"I'm not? How odd. I was sure the pater said two."

The clerk shook his head. "Mr. Brown's out. I'm not expecting him back until later."

Letting annoyance flash across his features, Gabriel thumped the reception railing with his cane. "If that isn't just like Theo Browne! Never could keep his engagements straight!"

"Theo Brown?"

Gabriel looked at the clerk. "Yes-Mr. Browne."

"But that's not our Mr. Brown."

"It isn't?" Gabriel stared at the clerk. "Is your Browne spelled with an 'e'?"

The clerk shook his head.

"Damn!" Gabriel swung away. "I was sure it was Thurlow and Browne." He frowned. "Maybe it's Thirston and Browne. Thrapston and Browne. Something like that." He looked questioningly at the clerk.

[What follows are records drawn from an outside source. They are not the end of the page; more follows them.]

/-- The entries a SEND carries (R253). -/
def State.sendEntries (s : State) (f : RRR) : List MeshEntry :=
  if f.aux.getLsbD 8 then [⟨leBytes 8 (s.core.ra f.a.toNat).toNat ++ List.replicate 504 0, []⟩]
  else (List.range (f.aux.toNat % 4 + 1)).map fun j => ⟨s.core.vBytes (f.a.toNat + j), []⟩

/-- SEND (R246, R248, R253). -/
def execSend (h : Hdr) (f : RRR) (s : State) : Out :=
  .next (coreWord h (fun s =>
    let port := f.d.toNat
    match s.neighbour s.cur.row s.cur.core port with
    | none => s.trapWord 5 2
    | some (r, c) =>
      let es := s.sendEntries f
      let q := opposite port
      if 128 < ((s.coreAt r c).rxb q).occupied + es.length then s.trapWord 5 1
      else
        let s := s.modCore r c fun k => k.modRx q fun b => { b with occupied := b.occupied + es.length }
        forEach es (fun e s => (s.addAt r c 2 2 s.next (.ev (.meshEntryArrival q e []))).fresh) s) s)

/-- RECV (R246, R249, R254): an entry with a poisoned word is consumed at issue. -/
def execRecv (h : Hdr) (f : RRR) (s : State) : Out :=
  .next (coreWord h (fun s =>
    let port := f.a.toNat
    let n := f.aux.toNat % 4 + 1
    match s.neighbour s.cur.row s.cur.core port with
    | none => s.trapWord 5 2
    | some _ =>
      let es := (s.core.rxb port).entries.take n
      if es.length < n then s.trapWord 5 0
      else if es.any fun e => !e.poison.isEmpty then s.countPoison.trapWord 8 0
      else
        let s := s.here fun c => c.modRx port fun b => { b with entries := b.entries.drop n }
        let s := s.addCore 4 2 0 (.cont (.rxFree port n))
        let ws := ((List.range n).zip es).map fun (j, e) =>
          if f.aux.getLsbD 8 then RegWrite.a f.d.toNat (BitVec.ofNat 64 (leNat (e.bytes.take 8)))
          else .v (f.d.toNat + j) (lanesOf e.bytes)
        s.writeBack 2 ws) s)

/-- SENDT (R255): the checks in order, then piece i is read at t + i. -/
def execSendt (h : Hdr) (f : RRR) (s : State) : Out :=
  .next (coreWord h (fun s =>
    let port := f.d.toNat
    let x := (s.opB f).toNat
    let u := f.aux.toNat % 128 + 1
    let q := opposite port
    if !lsIn x (512 * u) then s.trapWord 0x0F 0
    else if x % 64 ≠ 0 then s.trapWord 0x0F 1
    else match s.neighbour s.cur.row s.cur.core port with
      | none => s.trapWord 5 2
      | some (r, c) =>
        let k : EngClaim := ⟨s.gcc, x, 512 * u, 512, 0⟩
        if 128 < ((s.coreAt r c).rxb q).occupied + u then s.trapWord 5 1
        else if s.core.engFails k then s.trapWord 0x0F 4
        else
          let s := s.modCore r c fun k => k.modRx q fun b => { b with occupied := b.occupied + u }
          let s := s.here fun c => c.engAdd s.gcc k
          s.add { s.cur with gang := true, due := s.gcc, rank := 20, part := .core, urgent := true, work := .cont (.sendtRead port x 0 u) }) s)

/-- The 8-byte words of a run of bytes that are poisoned or uncorrectable, counted from its start (R143). -/
def Core.poisonedWords (c : Core) (ea n : Nat) : List Nat := (List.range ((n + 7) / 8)).filter fun j => (c.cls (ea + 8 * j)).bad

Who shook his head. "I'm sorry I can't help you, sir. Don't know of any firms with names like that. Mind you, there is Browne, Browne and Tillson in the other quad-might they be the ones you're after?"

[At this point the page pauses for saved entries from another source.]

/-- The sectors of a context image are read (R337): of one that is refused its header, and where that begins an image its section table, the
states of its rows, and the task image it names (log entry 136). -/
def State.touchContext (s : State) (podMap a : Nat) : State :=
  if s.addrAway podMap a then s
  else if (s.readContext podMap a).isSome then s.streamTouch a (s.streamNat (a + 8) 8)
  else
    let size := s.streamNat (a + 8) 8
    let n := s.streamNat (a + 0x58) 4
    let timg := s.streamNat (a + 0x10) 8
    let s' := s.streamTouch a 256
    if !s.isContext a || decide (size < 0x100 + 16 * n) then s'
    else
      let ks := (readSecs (s.streamBytes (a + 0x100) (16 * n)) n).filter fun k => k.ty == 0x0110 && decide (k.ofs + k.len ≤ size)
      let s' := forEach ks (fun k s => s.streamTouch (a + k.ofs) k.len) (s'.streamTouch (a + 0x100) (16 * n))
      if s.addrAway podMap timg then s' else s'.touchImage timg

/-- Prepare a RESUME (R402): its checks in order, then readiness (R389). -/
def State.prepareResume (e : Prep) (p : ResumePkt) (s : State) : State :=
  let ctx := (s.stream e.strm).ctx
  let s := s.modPkg fun q => { q with engine := some e }
  let no := fun (code : Nat) (s : State) => s.refuse e.strm e.job { code := code }
  let saved := s.readContext ctx.podMap p.save
  let s := s.touchContext ctx.podMap p.save
  match saved with
  | none => no 0x20 s
  | some (v, m) =>
    let s := (s.touchImage v.timg).touchRoutes ctx
    if s.rowCount < v.rows then no 0x1E s
    else match e.place.or ((s.rowSet p.firstRow v.rows).map fun f => (s.freeSlot, f)) with
      | none => if bitOf p.flags 1 then s.waitForRows e else no 0x19 s
      | some (slot, first) =>
        match s.resumeFault ctx p v with
        | some code => no code s
        | none =>
          let msg : ReadyMsg :=
            { gangTag := p.gangTag, rank := v.rank, members := v.members, dcc := p.dcc, holdLim := v.holdLim, llead := v.llead
              crc := crc64 (s.streamBytes v.timg m.size), sent := s.dcc }
          s.becomeReady { e with place := some (slot, first) } (if bitOf p.flags 0 then some p.dcc else none) v.members msg .restoreLaunch

/-- The code of a RESUME that is still queued when it should be ready (R402, R405): the first of its checks that fails, none where all
pass. -/
def State.queuedFault (s : State) (n : Nat) (p : ResumePkt) : Option Nat :=
  let ctx := (s.stream n).ctx
  match s.readContext ctx.podMap p.save with
  | none => some 0x20
  | some (v, _) =>
    if s.rowCount < v.rows then some 0x1E
    else if (s.rowSet p.firstRow v.rows).isNone && !bitOf p.flags 1 then some 0x19
    else s.resumeFault ctx p v

/-- The sectors that those checks read (R337). -/
def State.touchQueued (s : State) (n : Nat) (p : ResumePkt) : State :=
  let ctx := (s.stream n).ctx
  let s' := s.touchContext ctx.podMap p.save
  match s.readContext ctx.podMap p.save with
  | none => s'
  | some (v, _) => (s'.touchImage v.timg).touchRoutes ctx

/-- By its cycle a launch that is absolute has had to be ready, and a gang to have its announcement (R389); which rank a member
reports when no announcement comes is free. A RESUME that waits for the engine or for rows is checked first (R402). -/
def State.launchLimit (s : State) (n id : Nat) : State :=
  if ((s.stream n).busy.map (·.id)) != some id then s
  else match s.jobs.find? fun j => j.1 == n with
    | none => s
    | some (_, j) =>
      let ready := match s.pkg.engine with
        | some e => decide (e.strm = n) && e.launch.isSome
        | none => false
      let fault := match j with
        | .resume p => if ready || s.jobCut n j then none else s.queuedFault n p
        | _ => none
      let gang := match j with
        | .launch p => decide (1 < p.members)
        | .resume p => decide (1 < s.streamNat (p.save + 0x1E) 2)
        | _ => false
      let s := match j with
        | .resume p => if ready || s.jobCut n j then s else s.touchQueued n p
        | _ => s
      match fault with
      | some code => s.refuse n j { code := code }
      | none =>
        if gang then s.refuse n j { code := 0x1D, rank := some (Config.openField 0x389 n s.dcc % 2 ^ 16) }
        else if ready then s else s.refuse n j { code := 0x25 }

/-- RESUME (R395, R402): the header of the image is read (R337), and one whose WRDONE is 0 is waited for; then the packet asks for the
dispatch engine. -/
def execResume (strm : Nat) (p : ResumePkt) (s : State) : Out :=
  if s.cut (s.stream strm).ctx.podMap p.save then .next (s.add { s.cur with gang := false, due := s.dcc + portWait, rank := 51, work := .ev (.resume strm p) }) else
  let s := if s.cur.args.isEmpty && !s.addrAway (s.stream strm).ctx.podMap p.save then s.streamTouch p.save 64 else s
  .next (if s.isContext p.save && !bitOf (s.streamNat (p.save + 7) 1) 0 then
      s.add { gang := false, due := s.dcc + 64, rank := 51, args := [1], work := .ev (.resume strm p) }
    else
      let s := if bitOf p.flags 0 then
          s.judgeLaunch strm p.dcc (s.streamNat (p.save + 0x1C) 2) (s.streamNat (p.save + 0x1E) 2) p.gangTag (s.stream strm).ctx.cwd else s
      s.request strm (.resume p))

/-! ## Putting the state back (R403) -/

/-- A barrier from its state word (R304). -/
def barrierOf (x : Nat) : Barrier :=
  { arm := bitOf x 63, psn := bitOf x 62, lost := bitOf x 61, ovr := bitOf x 60, src := bitOf x 59, pend := bitsOf x 0 32 }

/-- Put one item of a core-register section back (R399). -/
def Core.putItem (c : Core) (bs : List Byte) : SaveFile × Nat → Core
  | (.a, i) => c.wa i (BitVec.ofNat 64 (leNat bs))
  | (.p, _) => (List.range 7).foldl (fun c i => c.wp i (bitOf (leNat bs) i)) c
  | (.m, r) => c.wm r ((List.range 128).map fun i => (i, bitOf (leNat bs) i))
  | (.v, r) => c.wv r (lanesOf bs)
  | (.t, t) => { c with tile := Sparse.setList 0 c.tile (16384 * t) (bs.take 16384), td := Sparse.set 0 c.td t (BitVec.ofNat 64 (leNat (bs.drop 16384))) }
  | (.b, i) => { c with bnd := Sparse.set 0 c.bnd i (BitVec.ofNat 64 (leNat bs)) }
  | (.w, i) => { c with w := Sparse.set {} c.w i (barrierOf (leNat bs)) }
  | (.g, i) => { c with g := Sparse.set 0 c.g i (BitVec.ofNat 256 (leNat bs)) }

/-- Put the items of a section back, one behind another. -/
def putItems : List (SaveFile × Nat) → List Byte → Core → Core
  | [], _, c => c
  | i :: is, bs, c => putItems is (bs.drop i.1.size) (c.putItem (bs.take i.1.size) i)

/-- A value moved by the restore shift (R403). -/
def moved (d x : Nat) : Nat := (x + d) % 2 ^ 64

/-- A core's engine state put back (R400, R403). -/
def Core.putEngine (c : Core) (d : Nat) (bs : List Byte) : Core :=
  let f := fieldOf bs
  let regs := fun (o n : Nat) => Sparse.setMany (0 : Word) [] ((List.range n).map fun i => (i, BitVec.ofNat 64 (f (o + 8 * i) 8)))
  { c with
    seg := f 0 8, limit := f 8 8 % 2 ^ 23, infl := 0
    evcfg := regs 0x10 4, evcnt := regs 0x30 4, evlim := regs 0x50 4
    win := Sparse.setMany {} [] ((List.range 4).map fun i =>
      let o := 0x70 + 16 * i
      (i, { base := f o 4, len := f (o + 4) 4, ben := f (o + 8) 1 == 1, w := f (o + 9) 1 }))
    bt := regs 0xB0 16
    lwcc := if f 0x130 8 = 0 then 0 else moved d (f 0x130 8), last := if f 0x138 8 = 0 then 0 else moved d (f 0x138 8)
    lfree := moved d (f 0x140 8), sfree := moved d (f 0x148 8)
    pcnt := f 0x150 2, psrc := f 0x152 1 == 1, pmod := f 0x153 1, paddr := f 0x158 8 }

/-- The receive entries put back: how many each port has, the entries, and their poisoned words (R397, R400). -/
def putRx : List (Nat × Nat) → List MeshEntry → Core → Core
  | [], _, c => c
  | (port, n) :: ps, es, c =>
    putRx ps (es.drop n) (if n = 0 then c else c.modRx port fun _ => { entries := es.take n, announced := [], occupied := n })

/-- The words that the poison map of a section marks (R397). -/
def State.savedPoison (s : State) (v : Saved) (i : Nat) : List Nat :=
  (v.secs.filter fun k => k.ty == 0x0125 && k.addr == i).flatMap fun k =>
    let bs := s.savedBytes v k
    (List.range (8 * bs.length)).filter fun w => bitOf (bs.getD (w / 8) 0).toNat (w % 8)

/-- A core put back (R402, R403). -/
def State.savedCore (s : State) (v : Saved) (d r c : Nat) (rec : List Byte) (k : Core) : Core :=
  let eng := s.savedSec v 0x0121 r c
  let k := launchCore k (fieldOf (s.savedSec v 0x0101 0xFF 0xFF) (2 * (8 * r + c)) 2) (s.savedExtents v r c) []
  let k := (putItems (coreItems rec) (s.savedSec v 0x0120 r c) k).putEngine d eng
  let secs := ((List.range v.secs.length).zip v.secs).filter fun (_, q) => q.row == r && q.core == c
  let es := secs.flatMap fun (i, q) =>
    if q.ty = 0x0122 then
      let psn := s.savedPoison v i
      let bs := records 512 (s.savedBytes v q)
      ((List.range bs.length).zip bs).map fun (j, b) => (⟨b, (List.range 64).filter fun w => psn.contains (64 * j + w)⟩ : MeshEntry)
    else []
  let k := putRx ((List.range 4).map fun p => (p, fieldOf eng (0x160 + p) 1)) es k
  secs.foldl (fun k (i, q) =>
    if q.ty = 0x0124 then
      let k := { k with ls := Memory.putBytes k.ls q.addr (s.savedBytes v q) }
      { k with lsCls := (s.savedPoison v i).foldl (fun m w => Sparse.set .clean m (q.addr / 8 + w) .poisoned) k.lsCls }
    else k) k

/-- A return stack, top first. -/
def readStack (bs : List Byte) (o n : Nat) : List Nat := ((List.range n).map fun i => fieldOf bs (o + 4 * i) 4).reverse

/-- A row put back (R398, R403): `g` is GSTOP, `ks` its marked k registers. -/
def savedRow (w : Row) (slot : Slot) (i kind g d : Nat) (ws bs : List Byte) : Row :=
  let f := fieldOf bs
  let flags := f 0x0D 1
  let rec' := (bs.drop 0x80).take 128
  let ks := markedK rec'
  let ko := 0x480 + 16 * f 0x0E 1
  let w := launchRow w slot i ((records 8 ws).map fun b => BitVec.ofNat 64 (leNat b))
  let ke : Sparse Word := Sparse.setMany 0 [] ((List.range 96).map fun i => (i, BitVec.ofNat 64 (f (0x100 + 8 * i) 8)))
  let qe : Sparse Bool := Sparse.setMany false [] ((List.range 7).map fun i => (i, bitOf (f 0x449 1) i))
  let re := readStack bs 0x400 (f 0x448 1)
  let idemr := f 0x60 8
  let start := (clauseHdrOf (w.at (bitsOf idemr 0 18))).start.toNat
  let region : Option Region :=
    if bitOf flags 1 then
      some { tag := bitsOf idemr 48 8, addr := bitsOf idemr 0 18, entry := moved d (f 0x440 8 + start), k := ke, q := qe, rstack := re
             fb := moved d (f 0x440 8), restarted := bitOf flags 2, redo := kind == 2 }
    else none
  let back := kind == 2 && !bitOf flags 0
  { w with
    tvec := BitVec.ofNat 64 (f 0x50 8), sstep := BitVec.ofNat 64 (f 0x58 8)
    fb := if back then moved d (f 0x440 8) else moved d (f 0 8)
    rstack := if back then re else readStack bs 0x10 (f 0x0C 1)
    k := if back then Sparse.set 0 ke 0 0
      else Sparse.setMany 0 [] (((List.range ks.length).zip ks).map fun (j, n) => (n, BitVec.ofNat 64 (f (ko + 8 * j) 8)))
    q := if back then qe else Sparse.setMany false [] ((List.range 7).map fun i => (i, bitOf (f 0x0F 1) i))
    region := region
    halted := if bitOf flags 0 then some g else none
    running := !bitOf flags 0
    slackAt := moved d g - f 0x68 8 }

"Browne, Browne and Tillson." Gabriel repeated the name twice with different inflections, then shrugged. "Who knows. Could be." He swung to the door. "The other quad, you say?"

"Aye, sir-across the carriage road through the Inn."

Waving his cane in farewell, Gabriel went out, closing the door behind him. Then he grinned and strolled down the stairs.

Regaining the sunshine, he strode across the cobbles. He'd seen enough to confirm Thurlow and Brown's standing-precisely as Montague had said, stuffily, dustily dull. He'd learned which room was whose, and through the open doors he'd seen the locked client boxes lining the walls of both partners' rooms. They didn't lock the boxes away somewhere else. They were there, within easy reach, and the only lock between the landing and the boxes was the old wrist-breaker on the main door.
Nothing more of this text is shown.